Programme Unlock

Un programme médico-scientifique destiné à comprendre et à contourner les mécanismes de résistance aux thérapies innovantes.

Responsables
Luc Friboulet
Dr Yohann Loriot

Frise Banner: 
Programme Unlock

Gustave Roussy has launched the Unlock medical-scientific programme as part of its 2020-2030 Institutional Strategic Project in a bid to understand the mechanisms of resistance to innovative therapies. This programme seeks to understand these mechanisms and identify new targets in order to develop medical strategies to prevent or overcome these mechanisms.

In some patients, the treatment prescribed for the disease in question is ineffective from the outset. This is known as "primary" resistance or initial resistance to treatment. Contrastingly, other patients will immediately benefit from their treatment. However, it is not uncommon for the disease to reappear or advance after a few weeks, months or years of treatment. This means that the drug is no longer effective in controlling the disease. This is referred to as 'secondary' or 'acquired' resistance to treatment.
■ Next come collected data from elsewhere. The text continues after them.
/-- The kind of a word of the six regions of the map (11.3 to 11.6). -/
def mapKind (v : ConfigValues) (a : Nat) : WordKind :=
  if v.status.holds a then
    let off := a - v.status.base
    if off = 0 then .orderTail else if off = 4 then .journalHead else .status off
  else if v.subscriber.holds a then
    let off := a - v.subscriber.base
    if off % 128 < 32 then .intent off else .live (off / 128) (off % 128 - 32)
  else if v.lineUp.holds a then
    let off := a - v.lineUp.base
    if off = 4 then .lineUpOutcome else .lineUp off
  else if v.plant.holds a then
    let off := a - v.plant.base
    if off = 4 then .plantOutcome else .plant off
  else if v.orderRing.holds a then
    let off := a - v.orderRing.base
    if off % 32 = 28 then .slotOutcome (off / 32) else .slot off
  else if v.journalRing.holds a then .journal
  else .outside

/-- The kind of the word at a byte address: the CONFIG region from every reset on, the others while the map is in force
(R167). -/
def Chip.kindOf (c : Chip) (a : Nat) : WordKind :=
  if c.configBase ≤ a ∧ a < c.configBase + 256 then configKind (a - c.configBase)
  else if c.part.mapInForce then mapKind c.config a
  else .outside

/-- What becomes of a host write to a word (R168). -/
inductive WriteRule where
  | pass | protect | capture | candidate | retake
  deriving DecidableEq, Repr

/-- A word whose writes are captured in FILL and RUNNING and pass in CONFIG FAULT. -/
def captureIn : PartState → WriteRule
  | .configFault => .pass
  | _ => .capture

/-- The write columns of R168; in AWAIT MODE and TRANSPARENT every word passes. -/
def writeRule (k : WordKind) (st : PartState) : WriteRule :=
  if st = .awaitMode ∨ st = .transparent then .pass
  else
    match k with
    | .outside => .pass
    | .config => .pass
    | .configTake => if st = .configFault then .retake else .pass
    | .configOutcome => .protect
    | .checkpoint => .protect
    | .orderTail => match st with
      | .fill => .capture
      | .running => .candidate
      | _ => .pass
    | .journalHead => if st = .running then .candidate else .pass
    | .status _ => .protect
    | .intent _ => captureIn st
    | .live _ _ => .protect
    | .lineUp _ => captureIn st
    | .lineUpOutcome => .protect
    | .plant _ => captureIn st
    | .plantOutcome => .protect
    | .slot _ => captureIn st
    | .slotOutcome _ => .protect
    | .journal => .protect
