-- ==== Sys2Proof/Machine/BranchCommands.lean ====
section
/-! DEFINITION. The meanings of the branch link events (R42 to R44, R60). -/

namespace Sys2Proof.Machine

/-- The end of the frame: the reply window opens (R42). -/
def Chip.hearReplies (c : Chip) (b : Nat) : Chip := c.updBranch b fun r => { r with link := .listening }

/-- Is branch b SENDING? -/
def Chip.sending (b : Nat) (c : Chip) : Bool := (c.branch b).link == .sending

/-- Is branch b LISTENING? -/
def Chip.listening (b : Nat) (c : Chip) : Bool := (c.branch b).link == .listening

/-- BRANCH_FRAME_SENT (R42). -/
def execBranchFrameSent (b : Fin 4) (s : State) : Result :=
  .next (s.actIf (Chip.sending b) fun c => c.hearReplies b)

/-- BRANCH_REPLY_RECEIVED (R43): bytes received while not LISTENING are discarded uncounted. -/
def execBranchReplyReceived (b : Fin 4) (bytes : List Byte) (s : State) : Result :=
  .next (s.actIf (Chip.listening b) fun c => c.branchReceives b bytes)

/-- One more frame discarded on branch b (R43). -/
def Chip.rejectFrame (c : Chip) (b : Nat) : Chip := c.updBranch b fun r => { r with rejected := r.rejected + 1 }

/-- BRANCH_FRAME_REJECTED (R43); for a discarded exchange nothing is read and no frame discarded (R62; log 22). -/
def execBranchFrameRejected (b : Fin 4) (s : State) : Result :=
  .next (s.actIf (fun c => c.listening b && c.readsReplies b) fun c => c.rejectFrame b)

/-- BRANCH_REPLY_WINDOW_CLOSED (R42). -/
def execBranchReplyWindowClosed (b : Fin 4) (s : State) : Result :=
  .next (s.actIf (Chip.listening b) fun c => c.windowCloses b)

/-- Is the carrier input timed, and is the carrier state of branch b other than k (R60)? -/
def Chip.carrierDue (b : Nat) (k : Carrier) (c : Chip) : Bool :=
  c.part.state != .transparent && (c.branch b).carrier != k

/-- CARRIER_LOST (R60, R78). -/
def execCarrierLost (b : Fin 4) (s : State) : Result :=
  .next (s.actIf (Chip.carrierDue b .lost) fun c => c.carrierChanges b .lost false)

/-- CARRIER_PRESENT (R60, R78). -/
def execCarrierPresent (b : Fin 4) (s : State) : Result :=
  .next (s.actIf (Chip.carrierDue b .present) fun c => c.carrierChanges b .present true)

/-- A change of the carrier input restarts the timers (R60); in TRANSPARENT it is not timed. -/
def Chip.carrierInput (c : Chip) (b : Nat) (high : Bool) : Chip :=
  c.updBranch b fun r =>
    if r.input = high then r
    else { r with input := high
                  timing := if c.part.state = .transparent then .stopped else timerFor r.carrier high }

/-- CARRIER_INPUT_CHANGE (R60). -/
def execCarrierInputChange (b : Fin 4) (high : Bool) (s : State) : Result :=
  .next (s.onChip fun c => c.carrierInput b high)

end Sys2Proof.Machine
end

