-- ==== Sys2Proof/Machine/ClockCommands.lean ====
section
/-! DEFINITION. The meanings of the second edge, the minute event, the seconds-loss timer and the pass (R109 to R111, R117, R119). -/

namespace Sys2Proof.Machine

/-- SEC1_EDGE (R109). -/
def execSec1Edge (s : State) : Result := .next (s.actIf Chip.clockCounts Chip.secondEdge)

/-- MINUTE_EVENT (R111): the wrap of the seconds count, as a step of its own (log 11). -/
def execMinuteEvent (s : State) : Result :=
  .next (s.actIf (fun c => c.clockCounts && c.minuteCanRise) Chip.wrapSeconds)

/-- SECONDS_LOSS_TIMEOUT (R110). -/
def execSecondsLossTimeout (s : State) : Result :=
  .next (s.actIf (fun c => c.running && c.clock.state == .running) Chip.loseSeconds)

/-- PASS_VISIT (R117), at the pass's turn (R120). -/
def execPassVisit (s : State) : Result := .next (s.actIf Chip.visitTurn Chip.visitRecord)

/-- PASS_RESUME (R119): when a slot has freed, the visit goes on behind its waiting entry. -/
def execPassResume (s : State) : Result :=
  .next (s.actIf (fun c => c.slotFree && c.pass.state == .paused) fun c => c.answerMoney.resumePass)

end Sys2Proof.Machine
end

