/-- Every block is at its power-on value but for the part-level state, the Memory Path and the Tenure Engine; of a branch
link the carrier input keeps its level, and the carrier timer is the one given for that level. -/
def BlocksReset (timing : Bool → CarrierTimer) (s t : State) : Prop :=
  t.chip.lineUp = LineUpEngine.reset ∧ t.chip.subs = Vector.replicate 2048 Subscriber.reset
    ∧ t.chip.store = Store.reset ∧ t.chip.ports = Vector.replicate 2560 Port.reset ∧ t.chip.sweep = none
    ∧ (∀ b, b < 4 → t.chip.branch b = { Branch.reset with
        input := (s.chip.branch b).input, timing := timing (s.chip.branch b).input })
    ∧ t.chip.elements = Vector.replicate 640 Element.reset ∧ t.chip.plant = Plant.reset
    ∧ t.chip.rack = Rack.reset ∧ t.chip.sources = Vector.replicate 32 Source.reset
    ∧ t.chip.outages = OutageTable.reset ∧ t.chip.clock = Clock.reset ∧ t.chip.pass = Pass.reset
    ∧ t.chip.orders = OrderTaker.reset ∧ t.chip.journal = Journal.reset

/-! ### Blackouts (R16, R17) -/

/-- Is a blackout entry active at a minute number: from its start minute on and before its end minute, and not while the
minute number is NONE (R16)? -/
def activeNow (e : Blackout) : Option Nat → Bool
  | some n => decide (e.start ≤ n ∧ n < e.stop)
  | none => false

/-- The blackout list in force is evaluated for a minute number: every entry's activity is that of R16, and the blackout
zone set of a position is the union of the zone sets of its active entries. -/
def BlackoutsAt (c : Chip) (now : Option Nat) : Prop :=
  c.lineUp.active = c.lineUp.current.blackouts.map (fun e => activeNow e now)
    ∧ ∀ q z, q < 64 → z < 8 → ((vget c.lineUp.zones q).getLsbD z = true ↔
        ∃ e ∈ c.lineUp.current.blackouts, e.position = q ∧ activeNow e now = true ∧ e.zones.getLsbD z = true)

/-- The affected zones of an evaluation for a minute number: those of the entries whose activity differs from their last
evaluation (R17). -/
def affectedZone (c : Chip) (now : Option Nat) (z : Nat) : Prop :=
  ∃ (k : Nat) (e : Blackout) (was : Bool), c.lineUp.current.blackouts[k]? = some e ∧ c.lineUp.active[k]? = some was
    ∧ was ≠ activeNow e now ∧ e.zones.getLsbD z = true

/-- An evaluation for a minute number, handed to the Port Table: of the Line-Up Engine the activity and the zone sets
alone change; a port whose owner's taken zone is affected has the desired state of R33 under the new zone sets, and every
other port's desired state stays (R17, R34). -/
def BlackoutsEvaluated (s t : State) (now : Option Nat) : Prop :=
  BlackoutsAt t.chip now
    ∧ t.chip.lineUp = { s.chip.lineUp with active := t.chip.lineUp.active, zones := t.chip.lineUp.zones }
    ∧ t.chip.sweep = s.chip.sweep
    ∧ ∀ p, p < 2560 → (t.chip.port p).owner = (s.chip.port p).owner
      ∧ (∀ i, (s.chip.port p).owner = some i → affectedZone s.chip now (s.chip.sub i).taken.zone →
          (t.chip.port p).desired = t.chip.desiredOf p)
      ∧ ((∀ i, (s.chip.port p).owner = some i → ¬ affectedZone s.chip now (s.chip.sub i).taken.zone) →
          (t.chip.port p).desired = (s.chip.port p).desired)

/-! ### Writes of a tenure -/

/-- The byte that a list of writes, each of bytes from an address on, leaves at an address: the last write that covers
it, if one does. -/
def writtenByte : List (Nat × List Byte) → Nat → Option Byte
  | [], _ => none
  | (a, bs) :: l, x => (writtenByte l x).or (if a ≤ x then bs[x - a]? else none)

/-- What the transfers of a tenure write, in the order taken: a fill read nothing, a journal entry its bytes at its ring
slot (R154, R155), the checkpoint its record in the CONFIG region (R116, R184), a write-back the live section (R36). -/
def Chip.tenureWrites (c : Chip) (k : Tenure) : List (Nat × List Byte) :=
  List.replicate k.fillReads (0, [])
    ++ (c.journal.queue.take k.entries).map (fun q =>
      (c.config.journalRing.base + 32 * (q.ring.toNat % c.config.journalCapacity), q.entry.bytes q.ring))
    ++ k.checkpoint.toList.map (fun x => (c.configBase + 128, x.1.bytes x.2.1 x.2.2))
    ++ (if k.writeBack then
      c.store.copy.toList.map fun x => (c.config.subscriber.base + 128 * x.1 + 32, x.2.bytes) else [])

/-- The array holds what a list of writes left, and every other byte as before. -/
def ArrayWritten (s t : State) (l : List (Nat × List Byte)) : Prop :=
  ∀ x, Memory.read t.array x = (writtenByte l x).getD (Memory.read s.array x)

/-- A notice of the current minute about no subscriber has been offered: it has joined the tail of the queue, or was
dropped and counted (R153). -/
def NoticeOffered (c d : Chip) (index : Nat) (body : EntryBody) : Prop :=
  (c.journal.queue.length < 56 → d.journal = { c.journal with
      queue := c.journal.queue
        ++ [{ entry := { index := index, minute := c.clock.minute, account := 0, amount := 0, cycle := 0, body := body }
              ring := 0, writing := false }] })
    ∧ (56 ≤ c.journal.queue.length → d.journal = { c.journal with dropped := c.journal.dropped + 1 })

/-- A tenure that writes journal entries alone, none of them the notice of a closing outage, is under way, and its end
frees a slot of a queue within its capacity. -/
abbrev EntriesUnderWay (s : State) (n : Nat) : Prop :=
  s.chip.engine.request = .holding
    ∧ s.chip.engine.tenure = some { fillReads := 0, entries := n, checkpoint := none, writeBack := false }
    ∧ 1 ≤ n ∧ s.chip.journal.queue.length ≤ 64
    ∧ (s.chip.journal.queue.take n).all (fun q => match q.entry.body with
      | .outageClosed .. => false
      | _ => true) = true

/-- The last fill reads of the stage under way, n of them, are a tenure under way. -/
abbrev LastReads (s : State) (n : Nat) : Prop :=
  s.chip.part.state = .fill ∧ s.chip.fillReads = n ∧ 1 ≤ n ∧ s.chip.engine.request = .holding
    ∧ s.chip.engine.tenure = some { fillReads := n, entries := 0, checkpoint := none, writeBack := false }

/-! ### Captured take words -/

/-- The valid marks after a host write to a captured 16-bit word: in FILL its written bytes are marked, and no other
byte's mark changes (R169, R183). -/
def MarksAfter (s t : State) (a : Nat) (h : HalfWrite) : Prop :=
  ∀ x, Memory.read t.chip.part.marks x =
    if s.chip.part.state = .fill ∧ ((x = a ∧ h.lo = true) ∨ (x = a + 1 ∧ h.hi = true)) then 1
    else Memory.read s.chip.part.marks x

/-! ### Marked objects and closed records (R84, R86, R88) -/

/-- An object is marked unrecorded and still failing: an in-use element in state FAILING, or a source whose outage is
open (R88). -/
def MarkedFailing (c : Chip) (kind : OutageKind) (object : Nat) : Prop :=
  c.markOf kind object ≠ none ∧ match kind with
    | .plant => object < 640 ∧ (c.element object).record.inUse = true ∧ (c.element object).sup.state = .failing
    | .source => object < 32 ∧ (c.source object).state = .tripped

/-- The marked object that a free place serves: the first still failing one, elements before sources, each in index
order (R88). -/
def FirstMarked (c : Chip) (kind : OutageKind) (object : Nat) : Prop :=
  MarkedFailing c kind object ∧ match kind with
    | .plant => ∀ e, e < object → ¬ MarkedFailing c .plant e
    | .source => (∀ e, ¬ MarkedFailing c .plant e) ∧ ∀ k, k < object → ¬ MarkedFailing c .source k

/-- From c to d a record has opened behind the records kept: OPEN under the next id with its affected count, the
object's mark cleared, OUTAGE OPENED offered, and the next id one that no record holds (R83, R84). -/
def RecordOpened (c d : Chip) (kept : List Outage) (kind : OutageKind) (object : Nat) (start : Option Nat) : Prop :=
  d.outages.records = kept ++ [{ id := c.outages.nextId, kind := kind, object := object, state := .opened
                                 start := start, stop := none, affected := c.affected kind object, cause := .none
                                 acknowledged := false }]
    ∧ (∀ x ∈ d.outages.records, x.id ≠ d.outages.nextId) ∧ d.markOf kind object = none
    ∧ NoticeOffered c d object (.outageOpened c.outages.nextId kind start (c.affected kind object))

/-- From c to d record x, between the records before and after it, has become CLOSED (R86): it is freed if its flag is
set; then a marked object still failing is served with its place, or with the CLOSED record; then an opening that waited
on its object proceeds if the object is still failing. -/
def ClosedServes (c d : Chip) (before after : List Outage) (x : Outage) : Prop :=
  let kept := if x.acknowledged = true then before ++ after else before ++ { x with state := .closed } :: after
  let mine := fun w : Opening => w.kind = x.kind ∧ w.object = x.object
  let unmarked := ∀ kind object, ¬ MarkedFailing c kind object
  let unwaited := ∀ w ∈ c.outages.waiting, ¬ mine w
  let opened := fun (kind : OutageKind) (object : Nat) (start : Option Nat) =>
    (kept.length < 64 → RecordOpened c d kept kind object start)
      ∧ (kept.length = 64 → x.acknowledged = false → (∀ y ∈ before, y.state ≠ .closed) →
          RecordOpened c d (before ++ after) kind object start)
  (unmarked → unwaited → d.outages = { c.outages with records := kept } ∧ d.journal = c.journal
      ∧ d.elements = c.elements)
    ∧ (unwaited → ∀ kind object m, FirstMarked c kind object → c.markOf kind object = some m →
        opened kind object m.start ∧ d.outages.waiting = c.outages.waiting)
    ∧ (unmarked → ∀ (w0 w1 : List Opening) (w : Opening), c.outages.waiting = w0 ++ w :: w1 → mine w →
        (∀ y ∈ w0 ++ w1, ¬ mine y) → d.outages.waiting = w0 ++ w1
          ∧ (c.stillFailing w.kind w.object = true → opened w.kind w.object w.start)
          ∧ (c.stillFailing w.kind w.object = false → d.outages.records = kept ∧ d.journal = c.journal))

/-! ### Plant takes (R71), for a part c whose mirror holds the plant taken -/

/-- The class of an element (R71 step 1). -/
def Chip.classAt (c : Chip) (e : Nat) : Class := classOf c.elements c.mirrorElements e

/-- Under the new table, has the element an ancestor that is unchanged and FAILING? -/
def Chip.failedAbove (c : Chip) (e : Nat) : Bool :=
  (ancestorsFrom c.mirrorElements 640 e).any fun a =>
    c.classAt a == .unchanged && (c.element a).sup.state == .failing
Resistance is a major issue in the management of cancer patients because, even if therapeutic strategies are initially effective in reducing the size of tumour cells or completely destroying lesions, cancer cells develop mechanisms that lead to their recurrence or proliferation.

Understanding the phenomenon of tumour resistance

Although the mechanisms of resistance are multiple and diverse, they are known to be multifactorial, linked equally to tumour cells and their environment (blood vessels, immune system, stromal cells, etc.). A global approach is therefore needed to understand the different tumour components in order to shed light on resistance to innovative therapies.

Hence Gustave Roussy is developing a programme dedicated to tumour resistance to innovative treatments, as part of its 2020-2030 institutional strategic project.

The aim of the Unlock programme is to decipher and discover genetic and non-genetic mechanisms of resistance to innovative therapies. Led by Luc Friboulet, research scientist, and Dr Yohann Loriot, medical oncologist, the programme is based on the MATCH-R study, initiated in 2014 at Gustave Roussy, in a bid to identify the cellular mechanisms involved in resistance to targeted therapies used in oncology. During this trial, biopsies were collected from patients who had developed acquired resistance and then analysed using different methods in order to gain as much knowledge as possible.

Modelling resistance with a large number of samples

One of the first methodologies employed in the Unlock programme is the assessment by doctors in the Oncology Medicine Department (DMO) and the Department of Therapeutic Innovation and Phase I Trials (DITEP) at Gustave Roussy, of therapies deemed to be the most innovative or developed at a very early stage with patients enrolled in the MATCH-R study. The purpose of this initial stage is to enrich the MATCH-R database by collecting a large number of tumour samples at different times (before treatment is introduced, during and after the onset of resistance) from patients treated with innovative therapies and likely to develop some form of resistance. The aim is to work on a database comprising 1,000 patients.

To understand the strategy of tumours at single-cell level and in their environment

The samples collected will be analysed using novel technologies: single-cell sequencing, spectral cytometry, high-throughput molecular screening, etc., in order to investigate and decipher the resistance mechanisms deployed at the tumour cell level.

The development of avatars, also known as organoids, will facilitate the observation and understanding of cancer cell behaviour and the adaptation of resistance mechanisms in a complex 3D environment. The programme has also been devised to create a dedicated research unit to explore the mechanisms of resistance to the innovative therapies assessed in the phase I studies.

Providing new patient options 

Within five years of starting the programme, the Unlock programme will be able to identify new therapeutic targets and generate new treatment options to prevent or overcome resistance mechanisms by recognising the various resistance strategies developed by tumours.

The creation of resistant tumour avatars will also allow new medicinal products to be assessed individually, in the laboratory and before being administered to patients, in order to determine the most appropriate medication. The data will be collated to provide a comprehensive review of resistant tumours and to make this new information available to a wider audience.